Он немного подумал. Мать даже не потрудилась рассказать ему о ребенке, но даже если и так…
– Мне станет крайне неловко, если не я буду нести расходы на ее образование, одежду и тому подобное. – Он поколебался. – И я не хочу окончательно терять ее.
Лила улыбнулась широкой великодушной улыбкой, без намека на кокетство.
– Как такое может быть? Эди – одна из самых моих любимых людей в мире, и та, которую мой муж любит больше всего на свете. Уверена, видеться мы с вами будем часто.
– Прекрасно. Мы можем уладить все формальности, когда прибудет лорд Гилкрист. – Губы Лилы сжались. – А если он не нанесет нам визит в ближайшем будущем, я отошлю ему бумаги, – добавил Гауэйн.
Напряжение в глазах Лилы немного ослабело. Она обняла зятя.
– Теперь мы семья. Это просто свяжет нас еще больше.
– Конечно, – кивнул Гауэйн. – Уверен, Эди разделит наши чувства.
Улыбка исчезла с лица Лилы.
– Вы поговорили с ней, прежде чем просили меня позаботиться о Сюзанне, не так ли?
Герцогу не понравился тон вопроса.
– Уверяю, Эди не станет протестовать против моего выбора опекуна для Сюзанны.
– С Эди нужно посоветоваться. Только вчера ей предстояло стать матерью Сюзанны, а теперь вы отдаете ребенка?
– Думаю, мы оба можем признать, что Эди не проявила большого рвения к вопросу об уходе за Сюзанной. Кстати, она уведомила меня письмом, что пока не хочет детей. Так что я не посчитал это удивительным.
– Эди станет чудесной матерью! – отрезала Лила.
– Но нужно быть слепым, чтобы не видеть, как вы с Сюзанной полюбили друг друга.
Лила снова улыбнулась.
– Еще бы! Мое сердце разбилось, когда я узнала, что не могу иметь детей. Но теперь я только и думаю о том, как рада, что все так случилось! Будь у меня свои дети, я бы не смогла приехать в Шотландию и никогда не встретила бы Сюзанну.
Гауэйн не любил выставлять напоказ свои чувства, но даже он замечал, когда требовалось что-то, кроме чопорного поклона.
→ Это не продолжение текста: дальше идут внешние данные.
-- ==== Sys2Proof/Machine/Inbox.lean ====
section
/-!
DEFINITION. How an inbox gathers a position and emits it (R223, R224): the notices' gather lists and token rows are read from
any device as transfers of the inbox, source by source, and the position's descriptor follows.
-/

namespace Sys2Proof.Machine

/-- Write into a slot; a status that is not OK is kept for the descriptor (R358). -/
def State.ibxWrite (s : State) (n i a : Nat) (bs : List Byte) : State :=
  let (st, s) := s.store (s.ibx n i).master a bs
  let b := s.ibx n i
  if st = 0 then s
  else s.setIbx n i { b with work := b.work.map fun k => { k with fail := if k.fail = 0 then st else k.fail } }

/-- The slot of the position in hand. -/
def State.ibxBase (s : State) (n i : Nat) : Nat := s.ibxSlot n i (s.ibx n i).next

/-- Rewrite a held notice's COUNT (R223). -/
def State.ibxCount (s : State) (n i src k : Nat) : State := s.ibxWrite n i (s.ibxBase n i + 96 * src + 8) (toBytes 4 k)

/-- The descriptor of the position in hand (R223), REFUSED where a read, a write or a notice says so (R224). Its other fields come from
source 0's TEMPLATE as it was read, or, where that read failed, as memory holds it. -/
def State.ibxDesc (s : State) (n i : Nat) (k : IbxWork) (status : Nat) : List Byte :=
  let b := s.ibx n i
  let srcs := s.ibxSources n i
  let slot := s.ibxBase n i
  let refused := decide (status ≠ 0) || decide (k.fail ≠ 0) || b.bad.contains b.next || k.refused
  let d := if k.tmpl.isEmpty then s.rawRead (slot + 0x20) 64 else k.tmpl
  let d := putLe d 4 4 k.rows
  let d := putLe d 16 8 (s.devId * 2 ^ 46 + slot + roundUp (srcs * 96) 64)
  let d := putLe d 24 4 (k.rows * s.ibxTokenBytes n i)
  if refused then dSetRefused d else d

/-- The gathering has ended with a status of its reads: its events, then the descriptor to the OUT queue, which waits without
limit (R223, R224). -/
def State.ibxFinish (s : State) (n i status : Nat) : State :=
  let b := s.ibx n i
  match b.work with
  | none => s
  | some k =>
    let s := if k.left = 0 then s else
      (s.addB (Reg.DSP_IBX_OVERRUN n i) 63 0 k.left).dspEvent n 3 0 b.master 0xFF (w i)
    let s := if status = 0 then s else s.dspEvent n 2 status b.master 0xFF (w i)
    let d := s.ibxDesc n i k status
    let s := s.setIbx n i { b with work := none, failed := decide (status ≠ 0), sending := true, bad := b.bad.erase b.next }
    match s.qSendWait (s.rdB (Reg.DSP_IBX_QUEUE n i) 28 16) (.inbox n i) d with
    | (.ok, s) => s.ibxEmitted n i
    | (_, s) => s

/-- The reads stop: no row of the sources from `src` on is copied (R224). -/
def State.ibxStop (s : State) (n i src status : Nat) : State :=
  (((List.range (s.ibxSources n i)).filter fun j => decide (src ≤ j)).foldl (fun s j => s.ibxCount n i j 0) s).ibxFinish n i status

/-- The work in hand changes. -/
def State.ibxSet (s : State) (n i : Nat) (f : IbxWork → IbxWork) : State :=
  s.setIbx n i { s.ibx n i with work := (s.ibx n i).work.map f }

/-- The next source. -/
def State.ibxNext (s : State) (n i placed : Nat) : State :=
  s.ibxSet n i fun k => { k with src := k.src + 1, take := 0, rows := k.rows + placed }

/-- A transfer of the inbox, as far as it goes at once: `part` 0 a gather list, 1 token rows. -/
def State.ibxXfer (s : State) (n i part : Nat) (moves : List (Nat × Nat × Nat)) : State :=
  let (id, s) := s.xferStart ⟨.inbox n i, part, (s.ibx n i).master, moves, false, [], none, none, 0⟩
  s.xferCtl id

/-- A gather list has been read: its rows, as far as the slot has room (R223). -/
def State.ibxList (s : State) (n i : Nat) (k : IbxWork) (bs : List Byte) : State :=
  let rows := (pieces 8 bs).map fun e => leAt e 0 4
  let tb := s.ibxTokenBytes n i
  let take := min rows.length (s.rdB (Reg.DSP_IBX_GEOM n i) 47 16 - k.rows)
  let dst := s.devId * 2 ^ 46 + s.ibxBase n i + roundUp (s.ibxSources n i * 96) 64
  let s := s.ibxSet n i fun k => { k with take := take, left := k.left + (rows.length - take) }
  if take = 0 then (s.ibxCount n i k.src 0).ibxNext n i 0
  else s.ibxXfer n i 1 (((List.range take).zip rows).map fun e => (k.tokens + e.2 * tb, dst + (k.rows + e.1) * tb, tb))

/-- A transfer of the inbox has ended. -/
def State.ibxXferEnd (s : State) (n i : Nat) (k : IbxWork) (x : Xfer) (status : Nat) : State :=
  if x.ref = 0 then
    if status = 0 then s.ibxList n i k x.bytes else s.ibxStop n i k.src status
  else
    let done := if status = 0 then k.take else k.take - x.moves.length
    let s := (s.ibxCount n i k.src done).ibxNext n i done
    if status = 0 then s
    else if x.hold.isSome then
      (s.ibxSet n i fun k => { k with fail := if k.fail = 0 then status else k.fail }).ibxStop n i (k.src + 1) 0
    else s.ibxStop n i (k.src + 1) status

/-- Start on the source in hand: its notice names the list and the rows. -/
def State.ibxSource (s : State) (n i : Nat) (k : IbxWork) : State :=
  let (st, nt, s) := s.load (s.ibx n i).master (s.ibxBase n i + 96 * k.src) 96
  if st ≠ 0 then s.ibxStop n i k.src st else
  let tmpl := nt.drop 0x20
  let s := s.ibxSet n i fun k => { k with tmpl := if k.src = 0 then tmpl else k.tmpl, refused := k.refused || dRefused tmpl }
  if leAt nt 8 4 = 0 then s.ibxNext n i 0
  else
    let list := leAt nt 0x10 8
    (s.ibxSet n i fun k => { k with tokens := leAt nt 0x18 8 }).ibxXfer n i 0 [(list, sinkBase + list % 2048, 8 * leAt nt 8 4)]

/-- Go on with the gathering until it waits for a transfer, or the position is emitted. -/
def State.ibxGo (s : State) (n i : Nat) : Nat → State
  | 0 => s
  | fuel + 1 =>
    match (s.ibx n i).work, s.xfers.find? fun e => decide (e.2.owner = .inbox n i) with
    | some k, some (id, x) =>
      match x.ended with
      | some st => State.ibxGo (({ s with xfers := s.xfers.del id } : State).ibxXferEnd n i k x st) n i fuel
      | none => s
    | some k, none =>
      if s.ibxSources n i ≤ k.src then s.ibxFinish n i 0 else State.ibxGo (s.ibxSource n i k) n i fuel
    | none, _ => s

/-- Steps that a gathering takes at most. -/
def State.ibxFuel (s : State) (n i : Nat) : Nat := 3 * s.ibxSources n i + 3

/-- The next position of an inbox can be gathered, and its master's ports are not masked (R299). -/
def State.ibxReady (s : State) (n i : Nat) : Bool :=
  let b := s.ibx n i
  s.ibxOn n i && !s.isMasked b.master && !b.sending && b.work.isNone && decide (0 < s.ibxSources n i) &&
    (b.held.filter fun h => h.1 == b.next).length == s.ibxSources n i

/-- Gather the next position. -/
def State.ibxEmit (s : State) (n i : Nat) : State :=
  (s.setIbx n i { s.ibx n i with work := some {}, failed := false }).ibxGo n i (s.ibxFuel n i)

/-- A transfer of the inbox has ended: the gathering goes on. -/
def State.ibxResume (s : State) (n i : Nat) : State := s.ibxGuest n i fun s => s.ibxGo n i (s.ibxFuel n i)

/-- Position `pos`, as its 32 bits, is the next of the inbox, and can be gathered. -/
def State.ibxDue (s : State) (n i pos : Nat) : Bool := decide ((s.ibx n i).next % 2 ^ 32 = pos) && s.ibxReady n i

/-- INBOX_EMIT (R223): a position that holds the notices of every source is gathered, and emitted once its reads have ended. -/
def fxInboxEmit (n i pos : Nat) (s : State) : State :=
  if s.ibxDue n i pos then s.ibxGuest n i fun s => s.ibxEmit n i else s

def execInboxEmit (die : BitVec 2) (inbox : BitVec 6) (position : BitVec 32) (s : State) : Host.Outcome State Fault Refusal :=
  live s (fxInboxEmit die.toNat inbox.toNat position.toNat)

/-- READFAIL (R224): the same for a position whose reads fail. -/
def fxReadfail (n i pos : Nat) (s : State) : State :=
  let t := fxInboxEmit n i pos s
  if s.ibxDue n i pos && !(t.ibx n i).asked && (t.ibx n i).failed then t else s

def execReadfail (die : BitVec 2) (inbox : BitVec 6) (position : BitVec 32) (s : State) : Host.Outcome State Fault Refusal :=
  live s (fxReadfail die.toNat inbox.toNat position.toNat)

end Sys2Proof.Machine
end

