-- ==== Sys2Proof/Machine/Fabric.lean ====
section
/-!
DEFINITION. The fabric as this device receives it (R339 to R359): requests served for other devices, packets forwarded,
responses, timeouts and quarantine; and the settling of completed requests, which lets their units go on.
-/

namespace Sys2Proof.Machine

/-! ### Settling -/

/-- A small packet of a unit has ended with a status (R107, R261, R332, R371, R377, R399, R403). -/
def State.sendOver (s : State) (x : RemoteSend) (status : Nat) : State :=
  match x.owner with
  | .fire n c =>
    if status = 0 then s
    else s.raise n Blk.mbq (Reg.MBQ_EVT n c) (Reg.MBQ_EVT_EN n c) 5
      { unit := c, info0 := w (leAt x.bytes 4 8), info1 := w (leAt x.bytes 12 4) }
  | .col id => s.colNotified id x.ref status
  | .vote => if status = 0 then s else s.voteFail x.ref
  | .led l => s.ledSent l x.ref x.dev status
  | .cmd r => s.completionAck r x.ref status
  | .mbx k => if status = 0 then s else s.mbxEvent 2 status 0xFF k
  | o => s.sendEnded o status

/-- A request has completed: its unit goes on. -/
def State.settleOne (s : State) (d : FabDone) : State :=
  if d.req.kind = 0 then
    let x := s.remoteSends.get d.req.ref noSend
    if x.owner = .none then s else
    match s.sendReply d.req.ref d.status d.refused with
    | (some st, s) => s.sendOver x st
    | (none, s) => s
  else if d.req.kind = 1 then (s.xferReply d.req d.status d.data).xferCtl d.req.ref
  else if d.req.kind = 4 then s
  else
    let c := d.req.ref
    (s.setCore c { s.core c with replies := (s.core c).replies ++ [(d.status, d.data)], wait := .none }).setGcState c 1

/-- A transfer has ended, and its unit goes on at once where no command of its own lets it. -/
def State.xferOver (s : State) (x : Xfer) : State :=
  match x.owner with
  | .col id => s.colProgress id
  | .load => s.loadSettle
  | .quote r => (s.earlySettle r).quoteSettle r
  | .mbx _ => s.mbxSettle
  | .inbox n i => s.ibxResume n i
  | _ => s

/-- Every completed request and every ended transfer is settled, and an accepted reset request acts when its time has come. -/
def State.settle (s : State) : State :=
  let ds := s.fabDone
  let s := ds.foldl (fun s d => s.settleOne d) { s with fabDone := [] }
  let s := s.xferAll
  let s := (s.xfers.filter fun e => e.2.ended.isSome).foldl (fun s (e : Nat × Xfer) => s.xferOver e.2) s
  s.resetReqGo

/-! ### Receiving a packet -/

/-- The first packet that satisfies a test and has no packet of its credit class before it. -/
def firstOfClass (test : List Byte → Bool) : List Nat → List (List Byte) → Option (List Byte)
  | _, [] => none
  | seen, b :: bs =>
    if !seen.contains (pkClass b) && test b then some b else firstOfClass test (pkClass b :: seen) bs

/-- The next packet of a port's input that satisfies a test. Each credit class has its own order: a response never waits for a
request (R346). -/
def State.nextPkt (s : State) (p : Nat) (test : List Byte → Bool) : Option (List Byte) := firstOfClass test [] (s.port p).inq

/-- The router takes a packet of a port: its units are freed (R325). -/
def State.takePkt (s : State) (p : Nat) (b : List Byte) : State :=
  (s.setPort p { s.port p with inq := (s.port p).inq.erase b }).freeUnits p b

/-- Fields of a request that must be zero are zero, and LEN is one that R340 allows (R342). -/
def requestFormed (b : List Byte) : Bool :=
  let t := pkType b
  leAt b 1 1 / 4 == 0 && decide (pkAddr b < 2 ^ 46) && pkRsv b == 0
    && (if t = 6 then pkTag b == 0 else decide (pkTag b < 2 ^ 18))
    && (if t = 4 then decide (pkOp b ≤ 9) else pkOp b == 0)
    && (if t = 5 then decide (16 ≤ pkLen b) && decide (pkLen b ≤ 256) && pkLen b % 16 == 0
        else if t = 6 then pkLen b == 8 && pkAddr b % 8 == 0
        else pkLenOk t (pkAddr b) (pkLen b))

/-- The status that a queue gives a message, room aside (R273, R274). -/
def State.messageStatus (s : State) (q len : Nat) : Nat :=
  if !s.qValid q then St.unmapped
  else if s.qKind q = 0 ∧ len ≠ 64 ∨ s.qKind q = 2 ∧ s.rdB (Reg.QU_TALLY q) 29 29 = 1 ∧ s.rdB (Reg.QU_TALLY q) 40 32 ≠ len
  then St.misalign else St.ok

/-- The status of the access that a READ, WRITE or ATOMIC makes, before its data are read or written (R7, R8, R24, R42, R341,
R384), or that a MESSAGE meets at its queue. -/
def State.accessStatus (s : State) (src : Nat) (b : List Byte) : Nat :=
  let a := pkAddr b % 2 ^ 46
  let n := pkLen b
  let pl := match placeOf a with
    | .ctl _ _ => if regAligned a n then St.ok else St.misalign
    | .cmdMem off => s.cmdMemCheck 0xE8 src off n
    | _ => s.memCheck 0xE8 a n
  if pkType b = 5 then s.messageStatus a n
  else if pkType b = 4 then St.join (atomicPlace a) pl
  else pl

/-- The source may not send this request: it is not admitted, or a depot that may not write (R342). -/
def State.sourceDenied (s : State) (b : List Byte) : Bool :=
  !s.admitted (pkSrc b) || (s.depots.contains (pkSrc b) && (pkType b == 3 || pkType b == 4))

/-- The status of a request before it is performed (R13, R342). What an admitted message meets at its queue is found by the send
itself, which sets the queue's events. -/
def State.requestStatus (s : State) (b : List Byte) : Nat :=
  let d := if s.sourceDenied b then St.denied else St.ok
  let f := if requestFormed b then St.ok else St.misalign
  let a := if pkType b = 5 ∧ d = 0 ∧ f = 0 then St.ok else s.accessStatus (pkSrc b) b
  St.join (St.join d f) a

/-- Perform a request that passed its checks: status, whether it was refused for room, data. -/
def State.perform (s : State) (b : List Byte) : Nat × Bool × List Byte × State :=
  let src := pkSrc b
  let a := pkAddr b
  match pkType b with
  | 3 =>
    let (st, s) := s.busWrite 0xE8 src a (pkData b)
    (st, false, [], s)
  | 4 =>
    let (st, d, s) := s.atomic 0xE8 a (pkLen b) (pkOp b) (pkData b)
    (st, false, d, s)
  | 5 =>
    match s.qAccept a (pkData b) false with
    | (.ok, s) => (St.ok, false, [], s)
    | (.noRoom, s) => (St.ok, true, [], s)
    | (.refused st, s) => (st, false, [], s)
  | _ =>
    let (st, d, s) := s.busRead 0xE8 src a (pkLen b)
    (st, false, d, s)

/-- Serve a request addressed to this device and answer it (R342, R343). -/
def State.serveRequest (s : State) (b : List Byte) : State :=
  let s := s.addB Reg.FAB_CNT_IN 63 0 1
  let st := s.requestStatus b
  if st = 0 then
    let (st, refused, d, s) := s.perform b
    s.sendResponse (s.responseTo b st refused d)
  else
    let s := if st = St.denied ∧ s.sourceDenied b then
        (s.addB Reg.FAB_CNT_DENIED 63 0 1).fabEvent 2 St.denied (pkMaster b) (pkAddr b)
      else s
    s.sendResponse (s.responseTo b st false [])

/-- Fabric ingress may make the request's access: a request to memory or to a queue waits while its ports are masked (R299). -/
def State.ingressOk (s : State) (b : List Byte) : Bool := !(s.isMasked 0xE8 && (pkType b == 5 || dataPlace (pkAddr b)))

/-- The next request to this device in a port's input that satisfies a test and can be served. -/
def State.nextRequest (s : State) (p : Nat) (test : List Byte → Bool) : Option (List Byte) :=
  s.nextPkt p fun b => pkDst b == s.devId && test b && s.ingressOk b

/-- Serve the next request to this device in a port's input that satisfies a test. -/
def fxServe (p : Nat) (test : List Byte → Bool) (s : State) : State :=
  match s.nextRequest p test with
  | some b => (s.takePkt p b).serveRequest b
  | none => s

/-- READ (R342). -/
def execRead (port : BitVec 4) (s : State) : Host.Outcome State Fault Refusal :=
  live s (fxServe port.toNat fun b => pkType b == 1)

/-- READ_SNOOP (R359): served exactly as a READ. -/
def execReadSnoop (port : BitVec 4) (s : State) : Host.Outcome State Fault Refusal :=
  live s (fxServe port.toNat fun b => pkType b == 2)

/-- WRITE (R343). -/
def execWrite (port : BitVec 4) (s : State) : Host.Outcome State Fault Refusal :=
  live s (fxServe port.toNat fun b => pkType b == 3)

/-- An ATOMIC of an operation (R341). -/
def atomicOf (op : Nat) (b : List Byte) : Bool := pkType b == 4 && pkOp b == op

/-- SWAP, and an ATOMIC with a reserved OP, which completes with MISALIGN (R341). -/
def execSwap (port : BitVec 4) (s : State) : Host.Outcome State Fault Refusal :=
  live s (fxServe port.toNat fun b => atomicOf 0 b || (pkType b == 4 && decide (9 < pkOp b)))

/-- CAS. -/
def execCas (port : BitVec 4) (s : State) : Host.Outcome State Fault Refusal := live s (fxServe port.toNat (atomicOf 1))

/-- ADD. -/
def execAdd (port : BitVec 4) (s : State) : Host.Outcome State Fault Refusal := live s (fxServe port.toNat (atomicOf 2))

/-- AND. -/
def execAndOp (port : BitVec 4) (s : State) : Host.Outcome State Fault Refusal := live s (fxServe port.toNat (atomicOf 3))

/-- OR. -/
def execOrOp (port : BitVec 4) (s : State) : Host.Outcome State Fault Refusal := live s (fxServe port.toNat (atomicOf 4))

/-- XOR. -/
def execXorOp (port : BitVec 4) (s : State) : Host.Outcome State Fault Refusal := live s (fxServe port.toNat (atomicOf 5))

/-- MIN. -/
def execMinOp (port : BitVec 4) (s : State) : Host.Outcome State Fault Refusal := live s (fxServe port.toNat (atomicOf 6))

/-- MAX. -/
def execMaxOp (port : BitVec 4) (s : State) : Host.Outcome State Fault Refusal := live s (fxServe port.toNat (atomicOf 7))

/-- MINU. -/
def execMinu (port : BitVec 4) (s : State) : Host.Outcome State Fault Refusal := live s (fxServe port.toNat (atomicOf 8))

/-- MAXU. -/
def execMaxu (port : BitVec 4) (s : State) : Host.Outcome State Fault Refusal := live s (fxServe port.toNat (atomicOf 9))

/-- MESSAGE (R274). -/
def execMessage (port : BitVec 4) (s : State) : Host.Outcome State Fault Refusal :=
  live s (fxServe port.toNat fun b => pkType b == 5)

/-- The ring and register of a doorbell address: 3 for CMD_DB_PI, 4 for CMD_DB_CQH. -/
def doorbellOf (a : Nat) : Option (Nat × Bool) :=
  ((List.range 16).find? fun r => a == Reg.CMD_DB_PI r || a == Reg.CMD_DB_CQH r).map fun r => (r, a == Reg.CMD_DB_PI r)

/-- Apply a doorbell of the ring's owner, or discard it (R344, R385). -/
def State.doorbell (s : State) (b : List Byte) : State :=
  let s := s.addB Reg.FAB_CNT_IN 63 0 1
  let drop := s.addB Reg.FAB_CNT_DISCARD 63 32 1
  match doorbellOf (pkAddr b) with
  | none => drop
  | some (r, _) =>
    if s.admitted (pkSrc b) && requestFormed b && s.ringOwner r == pkSrc b then
      (s.busWrite 0xE8 (pkSrc b) (pkAddr b) (pkData b)).2
    else drop

/-- DOORBELL (R344). -/
def fxDoorbell (p : Nat) (s : State) : State :=
  match s.nextPkt p fun b => pkDst b == s.devId && pkType b == 6 with
  | some b => (s.takePkt p b).doorbell b
  | none => s

def execDoorbell (port : BitVec 4) (s : State) : Host.Outcome State Fault Refusal := live s (fxDoorbell port.toNat)

/-! ### Forwarding (R347, R350) -/

/-- A packet in transit cannot go on: a request's source is told, a response or doorbell is only counted. -/
def State.dropForward (s : State) (b : List Byte) (status : Nat) (count : State → State) : State :=
  if pkType b = 8 ∨ pkType b = 6 then count s else s.tellSource b status

/-- Forward a packet for another device, or drop it. -/
def State.forward (s : State) (b : List Byte) : State :=
  if pkHops b = 0 then
    (s.rteEvent 1 St.unmapped).dropForward b St.unmapped fun s => s.addB Reg.RTE_CNT_DROP 63 32 1
  else match s.routeOf (pkSrc b) (pkDst b) (pkTc b) with
  | .port q =>
    (s.addB Reg.RTE_CNT_FWD 63 0 1).toPort q (putLe b 2 1 (pkHops b - 1)) none true
  | .noRoute => (s.rteEvent 0 St.unmapped).dropForward b St.unmapped fun s => s.addB Reg.RTE_CNT_DROP 31 0 1
  | .noPort q => (s.rteEvent 2 St.linkdown).dropForward b St.linkdown fun s => s.addB (Reg.LNK_CNT_DOWN q) 63 48 1

/-- PACKET_FORWARD. -/
def fxPacketForward (p : Nat) (s : State) : State :=
  match s.nextPkt p fun b => pkDst b != s.devId with
  | some b => ((s.takePkt p b).forward b).settle
  | none => s

def execPacketForward (port : BitVec 4) (s : State) : Host.Outcome State Fault Refusal :=
  live s (fxPacketForward port.toNat)

/-! ### Responses (R354 to R357) -/

/-- RESPONSE (R355). -/
def fxResponse (p : Nat) (s : State) : State :=
  match s.nextPkt p fun b => pkDst b == s.devId && pkType b == 8 with
  | some b => ((s.takePkt p b).response b).settle
  | none => s

def execResponse (port : BitVec 4) (s : State) : Host.Outcome State Fault Refusal := live s (fxResponse port.toNat)

/-- RESPONSE_TIMEOUT (R357): a request has held its tag for FAB_TMO.RESP ticks, and its response has not come (R356). -/
def fxResponseTimeout (t : Nat) (s : State) : State :=
  let g := s.tagOf t
  match g.req with
  | some r =>
    if g.since + s.rdB Reg.FAB_TMO 31 0 ≤ s.now ∧ !s.responseHere t then
      let s := (s.addB Reg.FAB_CNT_TIMEOUT 63 0 1).fabEvent 1 St.linkdown r.master r.addr
      (s.fabComplete t St.linkdown false [] true).settle
    else s
  | none => s

def execResponseTimeout (tag : BitVec 14) (s : State) : Host.Outcome State Fault Refusal :=
  live s (fxResponseTimeout tag.toNat)

/-- QUARANTINE_END (R356): a retired tag can be allocated again. -/
def fxQuarantineEnd (t : Nat) (s : State) : State :=
  let g := s.tagOf t
  match g.quar with
  | some q => if q ≤ s.now then (s.setTag t { g with quar := none }).serveTags s.tagWaits.length else s
  | none => s

def execQuarantineEnd (tag : BitVec 14) (s : State) : Host.Outcome State Fault Refusal := live s (fxQuarantineEnd tag.toNat)

/-! ### Repeated sends -/

/-- A send whose next attempt is due, of a kind, is sent again. -/
def fxResend (id : Nat) (test : RemoteSend → Bool) (s : State) : State :=
  let x := s.remoteSends.get id noSend
  match x.due with
  | some d =>
    if decide (d ≤ s.now) && test x then
      ({ s with remoteSends := s.remoteSends.set id { x with down := false } noSend } : State).sendIssue id
    else s
  | none => s

/-- REMOTE_SEND_RETRY (R274): 100 ticks after a refusal. -/
def execRemoteSendRetry (send : Nat) (s : State) : Host.Outcome State Fault Refusal :=
  live s (fxResend send fun x => !x.down && x.typ == 5)

/-- LINKDOWN_RESEND (R332): 100 ticks after LINKDOWN, by the route then in force. -/
def execLinkdownResend (send : Nat) (s : State) : Host.Outcome State Fault Refusal := live s (fxResend send fun x => x.down)

/-- COL_RX_RETRY (R372): 100 ticks after a COL_RX write that completed with QFULL. -/
def execColRxRetry (send : Nat) (s : State) : Host.Outcome State Fault Refusal :=
  live s (fxResend send fun x => !x.down && x.typ == 3)

end Sys2Proof.Machine
end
Поэтому он позволил Лиле еще раз обнять себя, и это оказалось не столь неприятно, как он себе представлял.
Лила отстранилась.
– У меня для вас подарок, – сказала она, протягивая ему книгу. – Любовная лирика. Этот сборник сейчас очень в моде, все его читают. Я подумала, что, если уж вы цитировали «Ромео и Джульетту» в совершенно возмутительном письме, которое послали Эди это вам понравится.
Стихи…
Гауэйн резко вскинул голову.
– Считаете, что я должен писать жене стихи?
Лила нахмурилась.
– С чего бы мне предлагать нечто подобное? При всем моем уважении, герцог, вы не кажетесь мне обладателем поэтического таланта.
– Прошу прощения, – пробормотал Гауэйн, поворачивая в руках книгу. – Конечно, вы имели в виду не это.
– В любом случае Эди совершенно равнодушна к поэзии.
– Правда?
Лила кивнула.
– Гувернантка пыталась вбить кое-какие стихи ей в голову, но она совершенно бездарна к письменной речи.
– Она?!
– Думаю, это имеет что-то общее с ее любовью к музыке. Эди равнодушна к чтению. Но обожает слушать, когда стихи ей читает кто-то другой.
– Конечно. Она предпочитает звуки.
Книга была переплетена в кожу с золотым обрезом. На обложке блестели золотые буквы: «Поэзия для одинокого вечера».
– Хорошо, – кивнул Гауэйн, думая о том, что почти не находит времени поцеловать собственную жену, не говоря уже о чтении стихов.
Он отложил книгу и взялся за работу. Но когда управляющий горного поместья опоздал к назначенному часу, Гауэйн, вместо того чтобы заняться сотней ожидавших его дел, снова взялся за книгу.
Пропустил сонеты Шекспира, которые знал наизусть. Многие стихи были написаны человеком, по имени Джон Донн, обладавшим, по крайней мере, чувством юмора.
Я стал двойным глупцом:
Люблю и говорю о том
В своей поэзии унылой…[9]
Гауэйн усмехнулся и перевернул страницу.
Следующее стихотворение он перечитал четыре раза. Пять. В нем поэт призывал солнце не вставать и не будить любовников:
Свети сюда – и долг твой совершен!
Здесь для тебя вселенная открыта:
Постель – твой центр, круг стен – твоя орбита![10]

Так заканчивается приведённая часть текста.